Virtual Sound Environment

by Kristal Cazella

Throughout the centuries, artists have strived to recreate or replicate the natural world, through painting, sculpture, and other mediums. While visual forms are perhaps the most ready examples, audible mediums are far from excluded. The advancement of technology has opened a multitude of possibilities on all fronts, though the focus here is on computer-generated sound. More than the recreation of a sound, though, modern techniques and equipment have allowed us to become immersed in a virtual world our senses can interpret to be as “real” as its non-virtual counterpart. This is achieved through a sense of position and well-engineered composition.

The main idea and purpose of spatial audio is to create a virtual sound that can be perceived in more than one dimension (two or three), giving it a sense of realness. “The listener perceives as if the signals reproduced at the listener’s ears would have been produced by a specific source located at an intended position” (Bai & Lee).This is typically applied toward reproducing sounds and effects found in the physical world in a virtual space, though this “reality” can be manipulated as much as creativity allows.
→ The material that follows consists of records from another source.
-- ==== Sys2Proof/Laws/Kept/Ptp.lean ====
section
/-! SUPPORT. What the operations of Machine/Ptp.lean keep (Laws/Kept.lean). -/

namespace Sys2Proof.Machine

theorem State.stepTime_kept {z s : State} (ofs : Int) (hz : Kept z s) : Kept z (State.stepTime s ofs) := by
  unfold State.stepTime
  repeat' (with_reducible first
    | assumption | apply State.planProof_kept | apply Kept.ite | apply Kept.foldl | (intro _ _ _) | (intro _ _)
    | extract_lets | split | refine Kept.of_some (by assumption) ?_ | refine Kept.of_fst (by assumption) ?_
    | refine Kept.of_snd (by assumption) ?_ | apply Kept.upd | rfl)

theorem State.takeStep_kept {z s : State} (hz : Kept z s) : Kept z (State.takeStep s) := by
  unfold State.takeStep
  repeat' (with_reducible first
    | assumption | apply State.stepTime_kept | apply Kept.ite | apply Kept.foldl | (intro _ _ _) | (intro _ _)
    | extract_lets | split)

theorem State.acquire_kept {z s : State} (ofs : Int) (hz : Kept z s) : Kept z (State.acquire s ofs) := by
  unfold State.acquire
  repeat' (with_reducible first
    | assumption | apply State.stepTime_kept | apply Kept.ite | apply Kept.foldl | (intro _ _ _) | (intro _ _)
    | extract_lets | split | apply Kept.upd | rfl)

theorem State.loseLock_kept {z s : State}  (hz : Kept z s) : Kept z (State.loseLock s) := by
  unfold State.loseLock
  repeat' (with_reducible first
    | assumption | apply Kept.ite | apply Kept.foldl | (intro _ _ _) | (intro _ _) | extract_lets | split
    | apply Kept.upd | rfl)

theorem State.trimServo_kept {z s : State}  (hz : Kept z s) : Kept z (State.trimServo s) := by
  unfold State.trimServo
  repeat' (with_reducible first
    | assumption | apply State.takeFree_kept | apply Kept.ite | apply Kept.foldl | (intro _ _ _) | (intro _ _)
    | extract_lets | split | refine Kept.of_fst (by assumption) ?_ | refine Kept.of_snd (by assumption) ?_
    | apply Kept.upd | rfl)

theorem State.servo_kept {z s : State} (ofs : Int) (hz : Kept z s) : Kept z (State.servo s ofs) := by
  unfold State.servo
  repeat' (with_reducible first
    | assumption | apply State.trimServo_kept | apply State.loseLock_kept | apply Kept.ite | apply Kept.foldl
    | (intro _ _ _) | (intro _ _) | extract_lets | split | apply Kept.upd | rfl)

theorem State.useSync_kept {z s : State} (master : Int) (loc : Int) (hz : Kept z s) : Kept z (State.useSync s master loc) := by
  unfold State.useSync
  repeat' (with_reducible first
    | assumption | apply State.servo_kept | apply State.acquire_kept | apply Kept.ite | apply Kept.foldl
    | (intro _ _ _) | (intro _ _) | extract_lets | split | apply Kept.upd | rfl)

theorem execSync_kept {z s : State} (p : Port) (src : BitVec 48) (_seqId : BitVec 16) (master : Int) (loc : Int) (hz : Kept z s) : OutKept z (execSync p src _seqId master loc s) := by
  unfold execSync
  repeat' (with_reducible first
    | assumption | apply State.useSync_kept | apply State.keeperHeard_kept | apply Kept.ite | apply Kept.foldl
    | apply OutKept.ite | apply OutKept.next | (intro _ _ _) | (intro _ _) | extract_lets | split | apply Kept.upd
    | rfl)

theorem execTimePortChange_kept {z s : State}  (hz : Kept z s) : OutKept z (execTimePortChange s) := by
  unfold execTimePortChange
  repeat' (with_reducible first
    | assumption | apply State.changeTimePort_kept | apply Kept.ite | apply Kept.foldl | apply OutKept.ite
    | apply OutKept.next | (intro _ _ _) | (intro _ _) | extract_lets | split)

theorem execSyncSilence_kept {z s : State}  (hz : Kept z s) : OutKept z (execSyncSilence s) := by
  unfold execSyncSilence
  repeat' (with_reducible first
    | assumption | apply State.loseLock_kept | apply Kept.ite | apply Kept.foldl | apply OutKept.ite
    | apply OutKept.next)

theorem State.emitOn_kept {z s : State} (p : Port) (dst : BitVec 48) (et : BitVec 16) (payload : List Byte) (hz : Kept z s) : Kept z (State.emitOn s p dst et payload) := by
  unfold State.emitOn
  repeat' (with_reducible first
    | assumption | apply Res.seq_kept | apply State.modPort_kept | apply Kept.ite | apply Kept.foldl | (intro _ _ _)
    | (intro _ _) | extract_lets | split | apply Kept.upd | rfl)

theorem execDelayReqSend_kept {z s : State}  (hz : Kept z s) : OutKept z (execDelayReqSend s) := by
  unfold execDelayReqSend
  repeat' (with_reducible first
    | assumption | apply State.emitOn_kept | apply State.takeFree_kept | apply Kept.ite | apply Kept.foldl
    | apply OutKept.ite | apply OutKept.next | (intro _ _ _) | (intro _ _) | extract_lets | split
    | refine Kept.of_ok (by assumption) ?_ | refine Kept.of_raise (by assumption) ?_
    | refine Kept.of_stall (by assumption) ?_ | refine Kept.of_some (by assumption) ?_
    | refine Kept.of_done (by assumption) ?_ | refine Kept.of_fst (by assumption) ?_
    | refine Kept.of_snd (by assumption) ?_ | apply Kept.upd | rfl)

theorem execDelayResp_kept {z s : State} (_p : Port) (src : BitVec 48) (delay : Nat) (hz : Kept z s) : OutKept z (execDelayResp _p src delay s) := by
  unfold execDelayResp
  repeat' (with_reducible first
    | assumption | apply State.take_kept | apply Kept.ite | apply Kept.foldl | apply OutKept.ite
    | apply OutKept.next | (intro _ _ _) | (intro _ _) | extract_lets | split | apply Kept.upd | rfl)

theorem State.heedAnnounce_kept {z s : State} (m : AnnounceMsg) (hz : Kept z s) : Kept z (State.heedAnnounce s m) := by
  unfold State.heedAnnounce
  repeat' (with_reducible first
    | assumption | apply Kept.ite | apply Kept.foldl | (intro _ _ _) | (intro _ _) | extract_lets | split
    | apply Kept.upd | rfl)

theorem State.dropKeeper_kept {z s : State}  (hz : Kept z s) : Kept z (State.dropKeeper s) := by
  unfold State.dropKeeper
  repeat' (with_reducible first
    | assumption | apply State.loseLock_kept | apply Kept.ite | apply Kept.foldl | (intro _ _ _) | (intro _ _)
    | extract_lets | split | apply Kept.upd | rfl)

theorem execAnnounce_kept {z s : State} (_p : Port) (m : AnnounceMsg) (hz : Kept z s) : OutKept z (execAnnounce _p m s) := by
  unfold execAnnounce
  repeat' (with_reducible first
    | assumption | apply State.dropKeeper_kept | apply State.heedAnnounce_kept | apply Kept.ite | apply Kept.foldl
    | apply OutKept.ite | apply OutKept.next | (intro _ _ _) | (intro _ _) | extract_lets | split)

theorem execAnnounceTimeout_kept {z s : State}  (hz : Kept z s) : OutKept z (execAnnounceTimeout s) := by
  unfold execAnnounceTimeout
  repeat' (with_reducible first
    | assumption | apply State.dropKeeper_kept | apply Kept.ite | apply Kept.foldl | apply OutKept.ite
    | apply OutKept.next | (intro _ _ _) | (intro _ _) | extract_lets | split)

end Sys2Proof.Machine
end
This flexibility and divorce of the invisible virtual world from the visible physical world allows combinations and scenarios that might otherwise be infeasible or even impossible.

The concepts of spatial audio can contribute to effectiveness by application in technologies such as mobile phones, video games, home theater, and others, primarily communication- and entertainment-related.

As expected of almost any audible medium, “the rendering of spatial audio is either by headphones or loudspeakers. Headphones reproduction is straightforward, but suffers from several shortcomings such as in-head localization, front-back reversal, and discomfort to wear. While loudspeakers do not have the same problems as the headphones, another issue adversely affects the performance of spatial audio rendering using loudspeakers. The issue frequently encountered in loudspeaker reproduction is the crosstalk in the contralateral paths from the loudspeakers to the listener’s ears, which may obscure source localization. To overcome the problem, crosstalk cancellation systems (CCS) that seek to minimize, if not totally eliminate, the crosstalks have been studied extensively by researchers” (Bai & Lee). Repeatable positioning becomes more and difficult the further the physical source of sound is moved from the listener’s ear. This is because the “sweet spot” shrinks with increased distance and difference angle, as well as additional sources.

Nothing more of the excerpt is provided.